Official Christopher Golden Website
Order “The Lost Ones
Read An Excerpt
Read Fantasy Book Critic’s Reviews of “The Myth Hunters” + “The Borderkind

In “The Myth Hunters” and “The Borderkind”, the first two volumes in The Veil trilogy, Christopher Golden establishes a world where creatures of ancient myth and legend like Jack Frost, the Sandman, Greek gods, trolls, goblins, giants, sorcerers and whatnot are real entities existing in a world that mirrors our own but is separated from us by a magical barrier called the Veil. Known as the Two Kingdoms, this fantastical world is populated by Legends, Borderkind—creatures who can travel back & forth across the Veil at will—and Lost Ones, human beings who accidentally crossed the Veil and are now forever trapped in the realm of the legendary. For centuries, Legends, Borderkind, and Lost Ones have co-existed peacefully alongside one another, but everything changes with the arrival of the Bascombes, siblings who are possibly Legend-Born—the ages-old prophesied saviors of the Lost Ones—and the key to a war that threatens the existence of the Borderkind and the hope of the Lost Ones

Everything that’s happened so far in the first two volumes has been building towards “The Lost Ones”, the trilogy’s conclusion, and what a conclusion it is :) Where “The Myth Hunters” was a suspenseful blend of mystery, fantasy & horror that drew readers in with its intriguing concept and “The Borderkind” was an action-packed rollercoaster full of shocking revelations and betrayals, “The Lost Ones” is an explosive finale where all-out war erupts, secrets are revealed—like finally learning about the mysterious Wayland Smith—villains are confronted, heroes fall, and the prophecy is fulfilled… In other words, “The Lost Ones” is much bigger than its predecessors, not just in terms of size—as in page count—but also in the scope of the story, action-wise, the number of character viewpoints, and emotionally. In short, “The Lost Ones” completes the Veil trilogy in wonderful style, but it does have its drawbacks.

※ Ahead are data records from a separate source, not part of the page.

-- ==== Sys2Proof/Machine/LoadStore.lean ====
section
/-! DEFINITION. Load, store and transfer instructions (40_load_store_transfer.md, R130 to R157). -/

namespace Sys2Proof.Machine

/-- A load: `v <- get(); r <- v; SetZN(v)` (R131 to R133). -/
def loadReg (r : Reg) (src : Source) (s : State) : Result :=
  readThen src s fun v => (s.setReg r v).setZN v

/-- A store: `set(r)`; no flag (R140 to R142). -/
def storeReg (r : Reg) (m : MemMode) (s : State) : Result :=
  storeByte m (s.getReg r) s

/-- A register transfer: `to <- from; SetZN(to)` (R150 to R153). -/
def transferReg (source target : Reg) (s : State) : Result :=
  impliedThen ((s.setReg target (s.getReg source)).setZN (s.getReg source))

/-- LDA, load accumulator, Immediate: 0xA9 (R131). -/
def execLdaImm (b : Byte) (s : State) : Result :=
  loadReg .a (.imm b) s

/-- LDA, load accumulator, ZeroPage: 0xA5 (R131). -/
def execLdaZp (b : Byte) (s : State) : Result :=
  loadReg .a (.mem (.zeroPage b)) s

/-- LDA, load accumulator, ZeroPageX: 0xB5 (R131). -/
def execLdaZpx (b : Byte) (s : State) : Result :=
  loadReg .a (.mem (.zeroPageX b)) s

/-- LDA, load accumulator, Absolute: 0xAD (R131). -/
def execLdaAbs (w : Word) (s : State) : Result :=
  loadReg .a (.mem (.absolute w)) s

/-- LDA, load accumulator, AbsoluteX: 0xBD (R131). -/
def execLdaAbsx (w : Word) (s : State) : Result :=
  loadReg .a (.mem (.absoluteX w)) s

/-- LDA, load accumulator, AbsoluteY: 0xB9 (R131). -/
def execLdaAbsy (w : Word) (s : State) : Result :=
  loadReg .a (.mem (.absoluteY w)) s

/-- LDA, load accumulator, IndirectX: 0xA1 (R131). -/
def execLdaIndx (b : Byte) (s : State) : Result :=
  loadReg .a (.mem (.indirectX b)) s

/-- LDA, load accumulator, IndirectY: 0xB1 (R131). -/
def execLdaIndy (b : Byte) (s : State) : Result :=
  loadReg .a (.mem (.indirectY b)) s

/-- LDX, load index X, Immediate: 0xA2 (R132). -/
def execLdxImm (b : Byte) (s : State) : Result :=
  loadReg .x (.imm b) s

/-- LDX, load index X, ZeroPage: 0xA6 (R132). -/
def execLdxZp (b : Byte) (s : State) : Result :=
  loadReg .x (.mem (.zeroPage b)) s

/-- LDX, load index X, ZeroPageY: 0xB6 (R132). -/
def execLdxZpy (b : Byte) (s : State) : Result :=
  loadReg .x (.mem (.zeroPageY b)) s

/-- LDX, load index X, Absolute: 0xAE (R132). -/
def execLdxAbs (w : Word) (s : State) : Result :=
  loadReg .x (.mem (.absolute w)) s

/-- LDX, load index X, AbsoluteY: 0xBE (R132). -/
def execLdxAbsy (w : Word) (s : State) : Result :=
  loadReg .x (.mem (.absoluteY w)) s

/-- LDY, load index Y, Immediate: 0xA0 (R133). -/
def execLdyImm (b : Byte) (s : State) : Result :=
  loadReg .y (.imm b) s

/-- LDY, load index Y, ZeroPage: 0xA4 (R133). -/
def execLdyZp (b : Byte) (s : State) : Result :=
  loadReg .y (.mem (.zeroPage b)) s

/-- LDY, load index Y, ZeroPageX: 0xB4 (R133). -/
def execLdyZpx (b : Byte) (s : State) : Result :=
  loadReg .y (.mem (.zeroPageX b)) s

/-- LDY, load index Y, Absolute: 0xAC (R133). -/
def execLdyAbs (w : Word) (s : State) : Result :=
  loadReg .y (.mem (.absolute w)) s

/-- LDY, load index Y, AbsoluteX: 0xBC (R133). -/
def execLdyAbsx (w : Word) (s : State) : Result :=
  loadReg .y (.mem (.absoluteX w)) s

/-- STA, store accumulator, ZeroPage: 0x85 (R140). -/
def execStaZp (b : Byte) (s : State) : Result :=
  storeReg .a (.zeroPage b) s

/-- STA, store accumulator, ZeroPageX: 0x95 (R140). -/
def execStaZpx (b : Byte) (s : State) : Result :=
  storeReg .a (.zeroPageX b) s

/-- STA, store accumulator, Absolute: 0x8D (R140). -/
def execStaAbs (w : Word) (s : State) : Result :=
  storeReg .a (.absolute w) s

/-- STA, store accumulator, AbsoluteX: 0x9D (R140). -/
def execStaAbsx (w : Word) (s : State) : Result :=
  storeReg .a (.absoluteX w) s

/-- STA, store accumulator, AbsoluteY: 0x99 (R140). -/
def execStaAbsy (w : Word) (s : State) : Result :=
  storeReg .a (.absoluteY w) s

/-- STA, store accumulator, IndirectX: 0x81 (R140). -/
def execStaIndx (b : Byte) (s : State) : Result :=
  storeReg .a (.indirectX b) s

/-- STA, store accumulator, IndirectY: 0x91 (R140). -/
def execStaIndy (b : Byte) (s : State) : Result :=
  storeReg .a (.indirectY b) s

/-- STX, store index X, ZeroPage: 0x86 (R141). -/
def execStxZp (b : Byte) (s : State) : Result :=
  storeReg .x (.zeroPage b) s

/-- STX, store index X, ZeroPageY: 0x96 (R141). -/
def execStxZpy (b : Byte) (s : State) : Result :=
  storeReg .x (.zeroPageY b) s

/-- STX, store index X, Absolute: 0x8E (R141). -/
def execStxAbs (w : Word) (s : State) : Result :=
  storeReg .x (.absolute w) s

/-- STY, store index Y, ZeroPage: 0x84 (R142). -/
def execStyZp (b : Byte) (s : State) : Result :=
  storeReg .y (.zeroPage b) s

/-- STY, store index Y, ZeroPageX: 0x94 (R142). -/
def execStyZpx (b : Byte) (s : State) : Result :=
  storeReg .y (.zeroPageX b) s

/-- STY, store index Y, Absolute: 0x8C (R142). -/
def execStyAbs (w : Word) (s : State) : Result :=
  storeReg .y (.absolute w) s

/-- TAX, transfer A to X, Implied: 0xAA (R150). -/
def execTax (s : State) : Result :=
  transferReg .a .x s

/-- TAY, transfer A to Y, Implied: 0xA8 (R151). -/
def execTay (s : State) : Result :=
  transferReg .a .y s

/-- TXA, transfer X to A, Implied: 0x8A (R152). -/
def execTxa (s : State) : Result :=
  transferReg .x .a s

/-- TYA, transfer Y to A, Implied: 0x98 (R153). -/
def execTya (s : State) : Result :=
  transferReg .y .a s

/-- TSX, transfer stack pointer to X, Implied: 0xBA (R156). X gets the count of entries, reduced to a byte. -/
def execTsx (s : State) : Result :=
  impliedThen ((s.setReg .x (BitVec.ofNat 8 s.sp)).setZN (BitVec.ofNat 8 s.sp))

/-- TXS, transfer X to stack pointer, Implied: 0x9A (R157). No flag; X above STACK_CAPACITY faults. -/
def execTxs (s : State) : Result :=
  if s.stackCapacity < s.x.toNat then .fault (.stackFault .txs)
  else impliedThen { s with sp := s.x.toNat }

end Sys2Proof.Machine
end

For starters, between the massive war that is being fought, the prophecy, the awesome hidden power that the Bascombes possess, and other subplots like recruiting soldiers for the war, characters seeking redemption for past mistakes, a tragic romance, and righteousness overcoming evil, you just get the feeling that you’ve seen all this before, especially if you’re a fan of epic fantasy novels. In particular, I kept thinking of “The Return of the King” :) Obviously there are some notable differences in the Veil trilogy like the numerous mythologies—both recognizable and obscure—that are culled from dozens of exotic cultures, but the similarities are still easy to see. From a personal standpoint, I loved Christopher’s take on so many different fables & folklore and that was an aspect that I really missed in “The Lost Ones”. Sure, the author introduces a ton of new Legends and Borderkind in the book, but they aren’t afforded the same depth as others were shown in the first two volumes, which is understandable considering everything the finale has to cover. Still, for me it was a noticeable absence along with the lack of suspense and horror that I found so riveting in the earlier books. Lastly, it should be noted that there are some ridiculously powerful characters in the novel including Oliver, Frost, the Sandman, and the Atlantean sorcerer Ty’Lis which leads to a few over-the-top battles that may be hard to swallow unless you’re a big fan of videogames or superhero comics/movies. Fortunately, I am :)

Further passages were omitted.